Tuesday night Spencer's team played a rival school. This other middle school feeds into the same high school that we will go to. These players on the opposing team will be teammates next year. We play lacrosse with many of them. We played rec league little kid football with lots of them. We know these families. It would have been fun to watch Spencer play in that game, but instead he was home, alone, in his dark room, resting his concussed brain.
I went to the game. I went because I have responsibilities to that team, to those kids, regardless of whether Spencer is there or not. I went because I felt like I needed to go. And what I saw there kind of restored my faith in the whole concept of team sports. It was a blatant reminder of WHY we play. The physical skills gained through sports play are fine, but it's real benefit of being on a team go far beyond the win/loss record. What you CAN get out of a team is way bigger than learning to run, pass, catch, block, or tackle.
Spencer's team wore wristbands with his number on them. They wore his nickname proudly printed on their wrists. They brought his jersey. They carried it in honor of him out for the Captain's coin toss. They screamed and chanted along the sidelines. "Do it for Sid!" "Get them for Bovy!" "Play for Spencer!" (For reasons I don't really know, everyone calls Spencer Sid...)
I nearly broke down into sobs a dozen times. They love him. He loves them back. That team is something special - and it's not because they are still perfect on the season. They are a family. They are brothers. They are one.
So now we are in a recovery period. We saw a concussion specialist today from the Children's Healthcare of Atlanta Sports Medicine team. We learned that he's still somewhat sub-normal in his brain ability - thanks to a baseline test we had on file. (NOTE - if you know someone who plays sports and doesn't have a concussion baseline test on file, please go get one!) But we also learned that he's going to be fine and he can start getting back into his normal life. After missing 3 days of school, he will go back tomorrow for a while. He's still having headaches, but he's better every day.

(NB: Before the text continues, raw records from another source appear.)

/-! ### What completes (40 R104, 41 R115) -/

/-- Only the two operations that sample the line have a precondition. -/
theorem exec_completes {i : Instr} {s : State} (hread : i = .readLevel → s.ldMode = .input)
    (hmeas : ∀ l T, i = .measureWhile l T → s.ldMode = .input) : ∃ t, exec i s = .next t := by
  cases i with
  | driveLow => exact ⟨_, execDriveLow_next.mpr rfl⟩
  | releaseHigh => exact ⟨_, execReleaseHigh_next.mpr rfl⟩
  | switchToInput => exact ⟨_, execSwitchToInput_next.mpr rfl⟩
  | readLevel => exact ⟨_, execReadLevel_of_input (hread rfl)⟩
  | measureWhile l T => exact ⟨_, execMeasureWhile_next.mpr ⟨hmeas l T rfl, rfl⟩⟩
  | delay n => exact ⟨_, execDelay_next.mpr rfl⟩
  | read =>
    cases hb : s.resBusy
    · exact ⟨_, execRead_next.mpr (.inl ⟨hb, rfl⟩)⟩
    · exact ⟨_, execRead_next.mpr (.inr ⟨hb, rfl⟩)⟩

/-- Of what an empty operation interface lets happen only Convert can refuse (30 R87). -/
theorem runPhase_completes {s : State} (hfam : s.fdPhase = .convert → s.cfg.family = .tenths16) :
    ∃ t, runPhase s = .next t := by
  cases hp : s.fdPhase
  case idle =>
    cases hread : s.hostIssuesRead
    · exact ⟨_, runPhase_next.mpr (.inr (.inl ⟨hp, hread, rfl⟩))⟩
    · obtain ⟨t, ht⟩ := exec_completes (i := .read) (s := s) nofun nofun
      exact ⟨t, runPhase_next.mpr (.inl ⟨hp, hread, ht⟩)⟩
  case validate => exact ⟨_, runPhase_next.mpr (.inr (.inr (.inl ⟨hp, rfl⟩)))⟩
  case convert => exact ⟨_, runPhase_next.mpr (.inr (.inr (.inr (.inl ⟨hp, hfam hp, rfl⟩))))⟩
  all_goals exact ⟨s.enter s.fdPhase, runPhase_next.mpr (.inr (.inr (.inr (.inr (by simp [hp])))))⟩

/-! ### What leaves the tick's sample of `cmd` as it is (log 7) -/

theorem exec_polled {i : Instr} {s t : State} (h : exec i s = .next t) (hs : s.polled = true) : t.polled = true := by
  cases i with
  | driveLow => rw [execDriveLow_next.mp h, hs]
  | releaseHigh => rw [execReleaseHigh_next.mp h, hs]
  | switchToInput => rw [execSwitchToInput_next.mp h, hs]
  | readLevel => rw [(execReadLevel_next.mp h).2, hs]
  | measureWhile l T => rw [(execMeasureWhile_next.mp h).2, finishMeasurement_polled, hs]
  | delay n => rw [execDelay_next.mp h, hs]
  | read => obtain ⟨-, rfl⟩ | ⟨-, rfl⟩ := execRead_next.mp h <;> simp [hs]

theorem unlessTimedOut_polled {s t : State} (ht : t.polled = s.polled) : (unlessTimedOut s t).polled = s.polled := by
  obtain ⟨-, heq⟩ | ⟨-, heq⟩ := unlessTimedOut_cases s t
  · rw [heq, abort_polled]
  · rw [heq, ht]

theorem afterMeasuring_polled (i : Instr) {s t : State} (ht : t.polled = s.polled) :
    (afterMeasuring i s t).polled = s.polled := by
  cases i with
  | measureWhile l T => exact unlessTimedOut_polled ht
  | _ => rfl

His school nurse and counselors are working with us to help make sure that he's got the accommodations he will need over the coming weeks to fully recover.
He's going to be fine.
We are blessed.
And he'll likely be ready to play football again* in time for the playoffs. :)
For anyone thinking we may be re-thinking our commitment to the "violent" game of football, I will simply say that we are not. Spencer got injured doing normal life stuff. He was lifted back up through football. It's a good trade-off in my opinion.
Go hug your kids. Or someone else's kids.
Remember how unpredictable life is.
And know that for every one of you who sent up a prayer that Spencer would be OK, I thank you. I thank you VERY much! It has been SO VERY heartwarming to see "our people" come together to support us through this. You all know who you are and please know that I love you all!